Перец показал мне язык. А еще говорит, что он не шизофреник.
– А кто тебе сказал, что я не помню, кто я?
Это я ловко, честное слово.
Перец остановился. И я остановился.
– Ты, – он ткнул в меня пальцем. – Ты мне сказал, что не помнишь.
Я пожал плечами.
– Так ты что, все это время гнал? – спросил Перец.
Я не ответил.
– Ты что, с самого начала мне правды не говорил?!
Я молчал. Перец начал нервничать. Вывести врага из себя перед схваткой – половина победы. Так говорил Варгас.
– А может… А может, это все план этой сволочи Ван Холла?
Перец даже забежал вперед. Перец был растерян и, как мне показалось, испуган.
– Послушай…
У него даже как-то лицо задергалось, пар из ноздрей пошел, как у горына в самом деле.
– Так это все организованно? – спросил Перец. – Это все заранее, что ли?
Спросил как-то даже плаксиво.
– Мы, кажется, хотели поговорить, – напомнил я. – Ты что-то отвлекся от дела…
– Действительно, – кивнул Перец. – Надо поговорить.
Мы вышли на берег. Река была темной, хотя солнце висело еще высоко, опускалось над странными блестящими куполами на горизонте, туда я собирался добраться, да не добрался. Впрочем, там, скорее всего, были всего лишь какие-нибудь локаторы замороженные.
– Может, тут? – спросил я. – К мосту не будем спускаться?
Но Перец хотел подраться на мосту, страсть к дешевым эффектам многих подводит. Стали спускаться по склону. Тропинка была совсем обледенелая, лед был гладким и бугристым, я поскользнулся и чуть не слетел по скользкому склону. Перец, разумеется, захихикал.
В этот раз гудело и на этом мосту, хотя никаких фонарей вроде бы не было видно, но звук получался. Хотя и ветра не было, гудело само по себе. Гудячий мост. Стану живописцем, тоже, конечно, нарисую. Мост, снег, дуэль. И сталагмиты опять наросли, все как полагается, атмосфера загадочности.
– Как драться будем? – спросил я. – На мечах, на револьверах? Могу тебе одолжить Дырокол…
– Не стоит, – отказался Перец. – Зачем мне чужое оружие, когда у меня есть свое? Пусть каждый останется при своем.

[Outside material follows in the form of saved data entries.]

@[simp] theorem keepExecuting_line (s : State) (p : Port) (code : Byte) (waiting : Waiting) : (keepExecuting p code waiting s).line = s.line := rfl
@[simp] theorem keepExecuting_recipe (s : State) (p : Port) (code : Byte) (waiting : Waiting) : (keepExecuting p code waiting s).recipe = s.recipe := rfl
@[simp] theorem keepExecuting_geometry (s : State) (p : Port) (code : Byte) (waiting : Waiting) : (keepExecuting p code waiting s).geometry = s.geometry := rfl
@[simp] theorem keepExecuting_web (s : State) (p : Port) (code : Byte) (waiting : Waiting) : (keepExecuting p code waiting s).web = s.web := rfl
@[simp] theorem keepExecuting_clock (s : State) (p : Port) (code : Byte) (waiting : Waiting) : (keepExecuting p code waiting s).clock = s.clock := rfl
@[simp] theorem keepExecuting_capture (s : State) (p : Port) (code : Byte) (waiting : Waiting) : (keepExecuting p code waiting s).capture = s.capture := rfl
@[simp] theorem keepExecuting_register (s : State) (p : Port) (code : Byte) (waiting : Waiting) : (keepExecuting p code waiting s).register = s.register := rfl
@[simp] theorem keepExecuting_emboss (s : State) (p : Port) (code : Byte) (waiting : Waiting) : (keepExecuting p code waiting s).emboss = s.emboss := rfl
@[simp] theorem keepExecuting_map (s : State) (p : Port) (code : Byte) (waiting : Waiting) : (keepExecuting p code waiting s).map = s.map := rfl
@[simp] theorem keepExecuting_roll (s : State) (p : Port) (code : Byte) (waiting : Waiting) : (keepExecuting p code waiting s).roll = s.roll := rfl
@[simp] theorem keepExecuting_shade (s : State) (p : Port) (code : Byte) (waiting : Waiting) : (keepExecuting p code waiting s).shade = s.shade := rfl
@[simp] theorem keepExecuting_label (s : State) (p : Port) (code : Byte) (waiting : Waiting) : (keepExecuting p code waiting s).label = s.label := rfl
@[simp] theorem keepExecuting_store (s : State) (p : Port) (code : Byte) (waiting : Waiting) : (keepExecuting p code waiting s).store = s.store := rfl
@[simp] theorem keepExecuting_nv (s : State) (p : Port) (code : Byte) (waiting : Waiting) : (keepExecuting p code waiting s).nv = s.nv := rfl
@[simp] theorem keepExecuting_fresh (s : State) (p : Port) (code : Byte) (waiting : Waiting) : (keepExecuting p code waiting s).fresh = s.fresh := rfl
@[simp] theorem keepExecuting_pending (s : State) (p : Port) (code : Byte) (waiting : Waiting) : (keepExecuting p code waiting s).pending = s.pending := rfl

@[simp] theorem discardRequest_line (s : State) (p : Port) : (discardRequest p s).line = s.line := rfl
@[simp] theorem discardRequest_recipe (s : State) (p : Port) : (discardRequest p s).recipe = s.recipe := rfl
@[simp] theorem discardRequest_geometry (s : State) (p : Port) : (discardRequest p s).geometry = s.geometry := rfl
@[simp] theorem discardRequest_web (s : State) (p : Port) : (discardRequest p s).web = s.web := rfl
@[simp] theorem discardRequest_clock (s : State) (p : Port) : (discardRequest p s).clock = s.clock := rfl
@[simp] theorem discardRequest_capture (s : State) (p : Port) : (discardRequest p s).capture = s.capture := rfl
@[simp] theorem discardRequest_register (s : State) (p : Port) : (discardRequest p s).register = s.register := rfl
@[simp] theorem discardRequest_emboss (s : State) (p : Port) : (discardRequest p s).emboss = s.emboss := rfl
@[simp] theorem discardRequest_map (s : State) (p : Port) : (discardRequest p s).map = s.map := rfl
@[simp] theorem discardRequest_roll (s : State) (p : Port) : (discardRequest p s).roll = s.roll := rfl
@[simp] theorem discardRequest_shade (s : State) (p : Port) : (discardRequest p s).shade = s.shade := rfl
@[simp] theorem discardRequest_label (s : State) (p : Port) : (discardRequest p s).label = s.label := rfl
@[simp] theorem discardRequest_store (s : State) (p : Port) : (discardRequest p s).store = s.store := rfl
@[simp] theorem discardRequest_nv (s : State) (p : Port) : (discardRequest p s).nv = s.nv := rfl
@[simp] theorem discardRequest_fresh (s : State) (p : Port) : (discardRequest p s).fresh = s.fresh := rfl
@[simp] theorem discardRequest_pending (s : State) (p : Port) : (discardRequest p s).pending = s.pending := rfl

@[simp] theorem purgeMistake_line (s : State) (p : Port) : (purgeMistake p s).line = s.line := rfl
@[simp] theorem purgeMistake_recipe (s : State) (p : Port) : (purgeMistake p s).recipe = s.recipe := rfl
@[simp] theorem purgeMistake_geometry (s : State) (p : Port) : (purgeMistake p s).geometry = s.geometry := rfl
@[simp] theorem purgeMistake_web (s : State) (p : Port) : (purgeMistake p s).web = s.web := rfl
@[simp] theorem purgeMistake_clock (s : State) (p : Port) : (purgeMistake p s).clock = s.clock := rfl
@[simp] theorem purgeMistake_capture (s : State) (p : Port) : (purgeMistake p s).capture = s.capture := rfl
@[simp] theorem purgeMistake_register (s : State) (p : Port) : (purgeMistake p s).register = s.register := rfl
@[simp] theorem purgeMistake_emboss (s : State) (p : Port) : (purgeMistake p s).emboss = s.emboss := rfl
@[simp] theorem purgeMistake_map (s : State) (p : Port) : (purgeMistake p s).map = s.map := rfl
@[simp] theorem purgeMistake_roll (s : State) (p : Port) : (purgeMistake p s).roll = s.roll := rfl
@[simp] theorem purgeMistake_shade (s : State) (p : Port) : (purgeMistake p s).shade = s.shade := rfl
@[simp] theorem purgeMistake_label (s : State) (p : Port) : (purgeMistake p s).label = s.label := rfl
@[simp] theorem purgeMistake_store (s : State) (p : Port) : (purgeMistake p s).store = s.store := rfl
@[simp] theorem purgeMistake_nv (s : State) (p : Port) : (purgeMistake p s).nv = s.nv := rfl
@[simp] theorem purgeMistake_fresh (s : State) (p : Port) : (purgeMistake p s).fresh = s.fresh := rfl
@[simp] theorem purgeMistake_pending (s : State) (p : Port) : (purgeMistake p s).pending = s.pending := rfl

@[simp] theorem answer_line (s : State) (r : Req) (p : Port) (status : Status) : (answer r p status s).line = s.line := rfl
@[simp] theorem answer_recipe (s : State) (r : Req) (p : Port) (status : Status) : (answer r p status s).recipe = s.recipe := rfl
@[simp] theorem answer_geometry (s : State) (r : Req) (p : Port) (status : Status) : (answer r p status s).geometry = s.geometry := rfl
@[simp] theorem answer_web (s : State) (r : Req) (p : Port) (status : Status) : (answer r p status s).web = s.web := rfl
@[simp] theorem answer_clock (s : State) (r : Req) (p : Port) (status : Status) : (answer r p status s).clock = s.clock := rfl
@[simp] theorem answer_capture (s : State) (r : Req) (p : Port) (status : Status) : (answer r p status s).capture = s.capture := rfl
@[simp] theorem answer_register (s : State) (r : Req) (p : Port) (status : Status) : (answer r p status s).register = s.register := rfl
@[simp] theorem answer_emboss (s : State) (r : Req) (p : Port) (status : Status) : (answer r p status s).emboss = s.emboss := rfl
@[simp] theorem answer_map (s : State) (r : Req) (p : Port) (status : Status) : (answer r p status s).map = s.map := rfl
@[simp] theorem answer_roll (s : State) (r : Req) (p : Port) (status : Status) : (answer r p status s).roll = s.roll := rfl
@[simp] theorem answer_shade (s : State) (r : Req) (p : Port) (status : Status) : (answer r p status s).shade = s.shade := rfl
@[simp] theorem answer_label (s : State) (r : Req) (p : Port) (status : Status) : (answer r p status s).label = s.label := rfl
@[simp] theorem answer_store (s : State) (r : Req) (p : Port) (status : Status) : (answer r p status s).store = s.store := rfl
@[simp] theorem answer_nv (s : State) (r : Req) (p : Port) (status : Status) : (answer r p status s).nv = s.nv := rfl
@[simp] theorem answer_fresh (s : State) (r : Req) (p : Port) (status : Status) : (answer r p status s).fresh = s.fresh := rfl
@[simp] theorem answer_pending (s : State) (r : Req) (p : Port) (status : Status) : (answer r p status s).pending = s.pending := rfl

@[simp] theorem answerOk_line (s : State) (r : Req) (p : Port) : (answerOk r p s).line = s.line := rfl
@[simp] theorem answerOk_recipe (s : State) (r : Req) (p : Port) : (answerOk r p s).recipe = s.recipe := rfl
@[simp] theorem answerOk_geometry (s : State) (r : Req) (p : Port) : (answerOk r p s).geometry = s.geometry := rfl
@[simp] theorem answerOk_web (s : State) (r : Req) (p : Port) : (answerOk r p s).web = s.web := rfl
@[simp] theorem answerOk_clock (s : State) (r : Req) (p : Port) : (answerOk r p s).clock = s.clock := rfl
@[simp] theorem answerOk_capture (s : State) (r : Req) (p : Port) : (answerOk r p s).capture = s.capture := rfl
@[simp] theorem answerOk_register (s : State) (r : Req) (p : Port) : (answerOk r p s).register = s.register := rfl
@[simp] theorem answerOk_emboss (s : State) (r : Req) (p : Port) : (answerOk r p s).emboss = s.emboss := rfl
@[simp] theorem answerOk_map (s : State) (r : Req) (p : Port) : (answerOk r p s).map = s.map := rfl
@[simp] theorem answerOk_roll (s : State) (r : Req) (p : Port) : (answerOk r p s).roll = s.roll := rfl
@[simp] theorem answerOk_shade (s : State) (r : Req) (p : Port) : (answerOk r p s).shade = s.shade := rfl
@[simp] theorem answerOk_label (s : State) (r : Req) (p : Port) : (answerOk r p s).label = s.label := rfl
@[simp] theorem answerOk_store (s : State) (r : Req) (p : Port) : (answerOk r p s).store = s.store := rfl
@[simp] theorem answerOk_nv (s : State) (r : Req) (p : Port) : (answerOk r p s).nv = s.nv := rfl
@[simp] theorem answerOk_fresh (s : State) (r : Req) (p : Port) : (answerOk r p s).fresh = s.fresh := rfl
@[simp] theorem answerOk_pending (s : State) (r : Req) (p : Port) : (answerOk r p s).pending = s.pending := rfl

@[simp] theorem foreignRequest_line (s : State) (r : Req) (p : Port) : (foreignRequest r p s).line = s.line := by
  unfold foreignRequest; split <;> rfl
@[simp] theorem foreignRequest_recipe (s : State) (r : Req) (p : Port) : (foreignRequest r p s).recipe = s.recipe := by
  unfold foreignRequest; split <;> rfl
@[simp] theorem foreignRequest_geometry (s : State) (r : Req) (p : Port) : (foreignRequest r p s).geometry = s.geometry := by
  unfold foreignRequest; split <;> rfl
@[simp] theorem foreignRequest_web (s : State) (r : Req) (p : Port) : (foreignRequest r p s).web = s.web := by
  unfold foreignRequest; split <;> rfl
@[simp] theorem foreignRequest_clock (s : State) (r : Req) (p : Port) : (foreignRequest r p s).clock = s.clock := by
  unfold foreignRequest; split <;> rfl
@[simp] theorem foreignRequest_capture (s : State) (r : Req) (p : Port) : (foreignRequest r p s).capture = s.capture := by
  unfold foreignRequest; split <;> rfl
@[simp] theorem foreignRequest_register (s : State) (r : Req) (p : Port) : (foreignRequest r p s).register = s.register := by
  unfold foreignRequest; split <;> rfl
@[simp] theorem foreignRequest_emboss (s : State) (r : Req) (p : Port) : (foreignRequest r p s).emboss = s.emboss := by
  unfold foreignRequest; split <;> rfl
@[simp] theorem foreignRequest_map (s : State) (r : Req) (p : Port) : (foreignRequest r p s).map = s.map := by
  unfold foreignRequest; split <;> rfl
@[simp] theorem foreignRequest_roll (s : State) (r : Req) (p : Port) : (foreignRequest r p s).roll = s.roll := by
  unfold foreignRequest; split <;> rfl
@[simp] theorem foreignRequest_shade (s : State) (r : Req) (p : Port) : (foreignRequest r p s).shade = s.shade := by
  unfold foreignRequest; split <;> rfl
@[simp] theorem foreignRequest_label (s : State) (r : Req) (p : Port) : (foreignRequest r p s).label = s.label := by
  unfold foreignRequest; split <;> rfl
@[simp] theorem foreignRequest_store (s : State) (r : Req) (p : Port) : (foreignRequest r p s).store = s.store := by
  unfold foreignRequest; split <;> rfl
@[simp] theorem foreignRequest_nv (s : State) (r : Req) (p : Port) : (foreignRequest r p s).nv = s.nv := by
  unfold foreignRequest; split <;> rfl
@[simp] theorem foreignRequest_fresh (s : State) (r : Req) (p : Port) : (foreignRequest r p s).fresh = s.fresh := by
  unfold foreignRequest; split <;> rfl
@[simp] theorem foreignRequest_pending (s : State) (r : Req) (p : Port) : (foreignRequest r p s).pending = s.pending := by
  unfold foreignRequest; split <;> rfl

– Как знаешь. Правила просты. Я пойду на ту сторону моста, ты останешься здесь. Кинем лед. Как лед упадет – будем сходиться.
– До смерти? – усмехнулся я.
Перец не ответил, стал прорубать себе тропу в сталагмитах.
До конца моста было сто метров. Пять пролетов, каждый по двадцать. Перец дошагал до места, где мост обрывался, сбросил вниз полушубок. А чего, полушубков тут полно, даже больше, чем микроскопов. Я тоже скинул. И бронежилет тоже. От меча все равно не убережет, а мешаться будет.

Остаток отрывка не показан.